WHAT TO PRODUCE => If a line of the data below holds the word "DEFINITION", list it.

INPUT DATA =>

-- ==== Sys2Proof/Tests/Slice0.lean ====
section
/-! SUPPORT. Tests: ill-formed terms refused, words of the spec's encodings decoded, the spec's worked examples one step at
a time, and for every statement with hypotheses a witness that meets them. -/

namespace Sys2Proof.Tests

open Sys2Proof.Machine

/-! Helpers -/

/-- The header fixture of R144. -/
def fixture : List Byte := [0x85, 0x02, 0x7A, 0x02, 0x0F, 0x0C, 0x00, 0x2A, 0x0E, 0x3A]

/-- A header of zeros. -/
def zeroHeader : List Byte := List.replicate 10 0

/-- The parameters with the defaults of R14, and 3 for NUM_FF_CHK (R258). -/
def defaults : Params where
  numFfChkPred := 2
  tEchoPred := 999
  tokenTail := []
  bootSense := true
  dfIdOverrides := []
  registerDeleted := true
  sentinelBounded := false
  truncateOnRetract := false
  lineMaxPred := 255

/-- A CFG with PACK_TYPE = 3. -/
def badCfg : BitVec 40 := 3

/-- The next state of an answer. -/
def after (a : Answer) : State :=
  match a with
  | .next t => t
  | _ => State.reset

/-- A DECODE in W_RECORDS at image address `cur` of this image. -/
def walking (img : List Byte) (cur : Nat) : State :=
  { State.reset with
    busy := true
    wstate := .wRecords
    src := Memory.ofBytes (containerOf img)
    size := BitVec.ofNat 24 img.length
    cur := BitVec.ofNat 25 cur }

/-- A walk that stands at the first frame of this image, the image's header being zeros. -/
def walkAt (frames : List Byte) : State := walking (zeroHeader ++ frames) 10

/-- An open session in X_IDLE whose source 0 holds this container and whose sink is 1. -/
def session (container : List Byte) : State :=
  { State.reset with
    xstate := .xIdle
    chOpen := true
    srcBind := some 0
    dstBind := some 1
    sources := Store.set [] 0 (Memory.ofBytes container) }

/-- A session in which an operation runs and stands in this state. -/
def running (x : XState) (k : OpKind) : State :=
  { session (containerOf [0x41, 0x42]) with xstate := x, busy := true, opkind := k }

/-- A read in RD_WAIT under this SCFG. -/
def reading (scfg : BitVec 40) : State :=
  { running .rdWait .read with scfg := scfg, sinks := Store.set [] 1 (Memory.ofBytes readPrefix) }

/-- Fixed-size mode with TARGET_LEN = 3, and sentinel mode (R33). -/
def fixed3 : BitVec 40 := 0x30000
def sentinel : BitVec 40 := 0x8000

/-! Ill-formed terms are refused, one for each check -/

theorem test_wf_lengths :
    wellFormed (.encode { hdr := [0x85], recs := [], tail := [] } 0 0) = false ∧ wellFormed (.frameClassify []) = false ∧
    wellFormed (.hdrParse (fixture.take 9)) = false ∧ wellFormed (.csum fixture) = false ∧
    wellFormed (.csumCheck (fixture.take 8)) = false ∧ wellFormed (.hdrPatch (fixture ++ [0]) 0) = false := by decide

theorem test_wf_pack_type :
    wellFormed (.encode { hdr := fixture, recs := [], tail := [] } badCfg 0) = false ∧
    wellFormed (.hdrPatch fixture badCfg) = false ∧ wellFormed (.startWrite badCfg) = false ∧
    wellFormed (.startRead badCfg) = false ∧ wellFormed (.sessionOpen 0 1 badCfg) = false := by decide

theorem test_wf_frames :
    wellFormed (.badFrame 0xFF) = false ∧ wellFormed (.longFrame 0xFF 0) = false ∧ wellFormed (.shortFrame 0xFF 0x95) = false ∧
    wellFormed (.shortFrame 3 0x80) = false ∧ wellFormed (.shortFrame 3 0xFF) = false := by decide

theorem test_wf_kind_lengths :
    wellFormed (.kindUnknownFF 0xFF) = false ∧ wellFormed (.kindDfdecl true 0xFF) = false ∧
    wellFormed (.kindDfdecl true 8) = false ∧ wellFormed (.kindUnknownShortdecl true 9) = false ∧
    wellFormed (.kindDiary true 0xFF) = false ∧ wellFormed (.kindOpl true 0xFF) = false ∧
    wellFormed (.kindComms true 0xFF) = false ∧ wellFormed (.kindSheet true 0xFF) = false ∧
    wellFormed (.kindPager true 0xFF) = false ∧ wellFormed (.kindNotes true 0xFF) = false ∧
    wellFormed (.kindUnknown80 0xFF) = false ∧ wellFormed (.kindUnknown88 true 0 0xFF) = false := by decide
==
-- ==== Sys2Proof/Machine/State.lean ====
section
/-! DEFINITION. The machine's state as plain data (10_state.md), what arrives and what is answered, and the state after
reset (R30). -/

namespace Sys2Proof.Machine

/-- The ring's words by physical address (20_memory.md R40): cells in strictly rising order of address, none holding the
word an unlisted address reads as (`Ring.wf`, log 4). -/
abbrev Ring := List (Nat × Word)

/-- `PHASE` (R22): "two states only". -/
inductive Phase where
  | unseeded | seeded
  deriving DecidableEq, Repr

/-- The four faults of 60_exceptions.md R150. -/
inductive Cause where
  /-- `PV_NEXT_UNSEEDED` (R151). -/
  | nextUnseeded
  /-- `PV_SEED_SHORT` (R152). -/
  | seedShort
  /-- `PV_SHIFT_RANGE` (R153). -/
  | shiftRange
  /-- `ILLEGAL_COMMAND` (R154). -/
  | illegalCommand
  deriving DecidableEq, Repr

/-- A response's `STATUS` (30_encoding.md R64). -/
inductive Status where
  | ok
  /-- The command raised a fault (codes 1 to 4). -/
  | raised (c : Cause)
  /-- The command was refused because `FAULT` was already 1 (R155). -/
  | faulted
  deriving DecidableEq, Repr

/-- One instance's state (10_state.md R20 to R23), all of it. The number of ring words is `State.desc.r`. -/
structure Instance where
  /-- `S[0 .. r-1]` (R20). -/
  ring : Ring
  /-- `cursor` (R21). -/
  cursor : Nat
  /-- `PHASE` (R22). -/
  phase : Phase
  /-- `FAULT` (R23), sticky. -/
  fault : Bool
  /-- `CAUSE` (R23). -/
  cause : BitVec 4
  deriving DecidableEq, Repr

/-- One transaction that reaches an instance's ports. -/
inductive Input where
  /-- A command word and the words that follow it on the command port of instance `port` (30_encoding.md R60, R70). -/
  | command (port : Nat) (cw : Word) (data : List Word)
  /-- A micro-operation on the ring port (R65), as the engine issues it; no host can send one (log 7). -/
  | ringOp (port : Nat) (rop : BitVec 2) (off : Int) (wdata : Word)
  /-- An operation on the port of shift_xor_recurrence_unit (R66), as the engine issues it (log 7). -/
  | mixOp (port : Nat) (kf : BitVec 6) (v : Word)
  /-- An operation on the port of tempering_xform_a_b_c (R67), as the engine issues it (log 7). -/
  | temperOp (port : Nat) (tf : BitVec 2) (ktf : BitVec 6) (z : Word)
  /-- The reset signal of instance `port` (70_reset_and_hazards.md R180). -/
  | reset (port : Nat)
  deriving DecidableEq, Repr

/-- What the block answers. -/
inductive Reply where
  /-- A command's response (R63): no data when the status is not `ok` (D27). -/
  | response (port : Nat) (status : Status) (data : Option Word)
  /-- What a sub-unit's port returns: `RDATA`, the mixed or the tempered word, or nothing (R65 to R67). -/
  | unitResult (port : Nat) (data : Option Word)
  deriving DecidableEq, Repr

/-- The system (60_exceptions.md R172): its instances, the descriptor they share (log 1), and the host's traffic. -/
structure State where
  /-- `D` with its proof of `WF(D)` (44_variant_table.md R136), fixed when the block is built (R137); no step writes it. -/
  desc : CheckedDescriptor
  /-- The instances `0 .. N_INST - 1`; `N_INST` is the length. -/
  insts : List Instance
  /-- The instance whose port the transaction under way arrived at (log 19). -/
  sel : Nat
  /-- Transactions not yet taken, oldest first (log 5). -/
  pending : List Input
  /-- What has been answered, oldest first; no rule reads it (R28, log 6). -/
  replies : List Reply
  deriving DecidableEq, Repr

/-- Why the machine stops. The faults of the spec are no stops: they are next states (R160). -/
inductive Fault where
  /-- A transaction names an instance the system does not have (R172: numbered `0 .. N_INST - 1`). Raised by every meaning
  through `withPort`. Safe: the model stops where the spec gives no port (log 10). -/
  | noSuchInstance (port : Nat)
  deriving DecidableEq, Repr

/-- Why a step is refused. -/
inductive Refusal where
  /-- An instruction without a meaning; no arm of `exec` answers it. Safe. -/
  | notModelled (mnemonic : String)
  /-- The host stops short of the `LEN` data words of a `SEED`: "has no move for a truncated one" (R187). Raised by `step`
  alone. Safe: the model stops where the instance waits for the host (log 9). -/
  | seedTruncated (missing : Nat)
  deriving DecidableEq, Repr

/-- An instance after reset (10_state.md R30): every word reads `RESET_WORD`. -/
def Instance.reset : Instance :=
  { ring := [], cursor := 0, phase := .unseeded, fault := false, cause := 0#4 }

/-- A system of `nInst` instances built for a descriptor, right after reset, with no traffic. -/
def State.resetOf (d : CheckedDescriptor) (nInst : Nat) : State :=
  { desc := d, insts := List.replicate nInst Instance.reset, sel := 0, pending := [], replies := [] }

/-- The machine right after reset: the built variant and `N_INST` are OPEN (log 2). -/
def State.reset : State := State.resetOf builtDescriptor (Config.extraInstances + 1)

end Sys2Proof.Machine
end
---
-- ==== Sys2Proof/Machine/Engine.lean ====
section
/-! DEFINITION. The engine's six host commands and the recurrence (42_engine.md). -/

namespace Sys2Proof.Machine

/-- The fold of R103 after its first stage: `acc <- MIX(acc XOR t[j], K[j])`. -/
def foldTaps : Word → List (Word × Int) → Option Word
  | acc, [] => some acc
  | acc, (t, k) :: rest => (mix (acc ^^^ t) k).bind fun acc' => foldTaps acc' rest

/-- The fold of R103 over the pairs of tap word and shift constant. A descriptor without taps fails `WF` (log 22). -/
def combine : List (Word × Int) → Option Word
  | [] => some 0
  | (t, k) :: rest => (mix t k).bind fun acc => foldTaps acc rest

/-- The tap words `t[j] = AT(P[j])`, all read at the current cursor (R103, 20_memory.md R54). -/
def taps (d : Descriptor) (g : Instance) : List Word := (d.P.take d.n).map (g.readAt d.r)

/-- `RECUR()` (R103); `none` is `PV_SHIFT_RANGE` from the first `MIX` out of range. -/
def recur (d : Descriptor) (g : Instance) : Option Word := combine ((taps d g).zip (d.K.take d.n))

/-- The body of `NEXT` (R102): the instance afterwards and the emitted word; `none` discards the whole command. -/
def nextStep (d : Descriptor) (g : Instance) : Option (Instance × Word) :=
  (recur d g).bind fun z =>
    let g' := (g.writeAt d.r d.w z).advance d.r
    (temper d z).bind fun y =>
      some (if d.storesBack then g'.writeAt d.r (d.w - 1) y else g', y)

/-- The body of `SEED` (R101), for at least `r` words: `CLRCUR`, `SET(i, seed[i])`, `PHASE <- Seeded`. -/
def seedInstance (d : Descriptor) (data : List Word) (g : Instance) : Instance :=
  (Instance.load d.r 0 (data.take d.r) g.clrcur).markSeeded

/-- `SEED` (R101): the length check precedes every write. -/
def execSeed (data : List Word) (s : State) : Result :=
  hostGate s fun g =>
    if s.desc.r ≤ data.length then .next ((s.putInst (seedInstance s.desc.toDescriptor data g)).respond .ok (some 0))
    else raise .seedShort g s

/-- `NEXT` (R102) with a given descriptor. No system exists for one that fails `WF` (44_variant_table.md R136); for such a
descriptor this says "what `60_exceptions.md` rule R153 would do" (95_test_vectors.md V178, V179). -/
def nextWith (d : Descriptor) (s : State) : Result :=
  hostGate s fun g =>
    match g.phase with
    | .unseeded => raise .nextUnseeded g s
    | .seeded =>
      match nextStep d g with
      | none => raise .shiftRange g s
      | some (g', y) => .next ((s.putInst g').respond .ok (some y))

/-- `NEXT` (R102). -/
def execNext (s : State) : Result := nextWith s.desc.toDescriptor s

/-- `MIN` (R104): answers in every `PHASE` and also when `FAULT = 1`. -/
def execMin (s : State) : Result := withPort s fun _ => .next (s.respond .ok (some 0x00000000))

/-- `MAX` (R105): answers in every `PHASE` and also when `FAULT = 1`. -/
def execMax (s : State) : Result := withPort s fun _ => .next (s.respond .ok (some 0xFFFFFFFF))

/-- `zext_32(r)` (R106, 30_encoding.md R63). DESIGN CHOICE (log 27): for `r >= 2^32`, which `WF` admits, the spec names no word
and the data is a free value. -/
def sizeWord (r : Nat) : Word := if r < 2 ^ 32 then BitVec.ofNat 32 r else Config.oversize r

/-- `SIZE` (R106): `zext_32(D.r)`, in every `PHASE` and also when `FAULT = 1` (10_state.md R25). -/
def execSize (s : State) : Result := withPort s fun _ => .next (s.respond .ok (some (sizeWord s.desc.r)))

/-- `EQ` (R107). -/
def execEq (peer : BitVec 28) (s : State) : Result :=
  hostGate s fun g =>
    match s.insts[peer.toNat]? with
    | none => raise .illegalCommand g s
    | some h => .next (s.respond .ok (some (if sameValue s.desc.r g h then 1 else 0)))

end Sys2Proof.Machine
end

SOLVED EXERCISE =>
/-! DEFINITION. The machine's state as plain data (10_state.md), what arrives and what is answered, and the state after
/-! DEFINITION. The engine's six host commands and the recurrence (42_engine.md). -/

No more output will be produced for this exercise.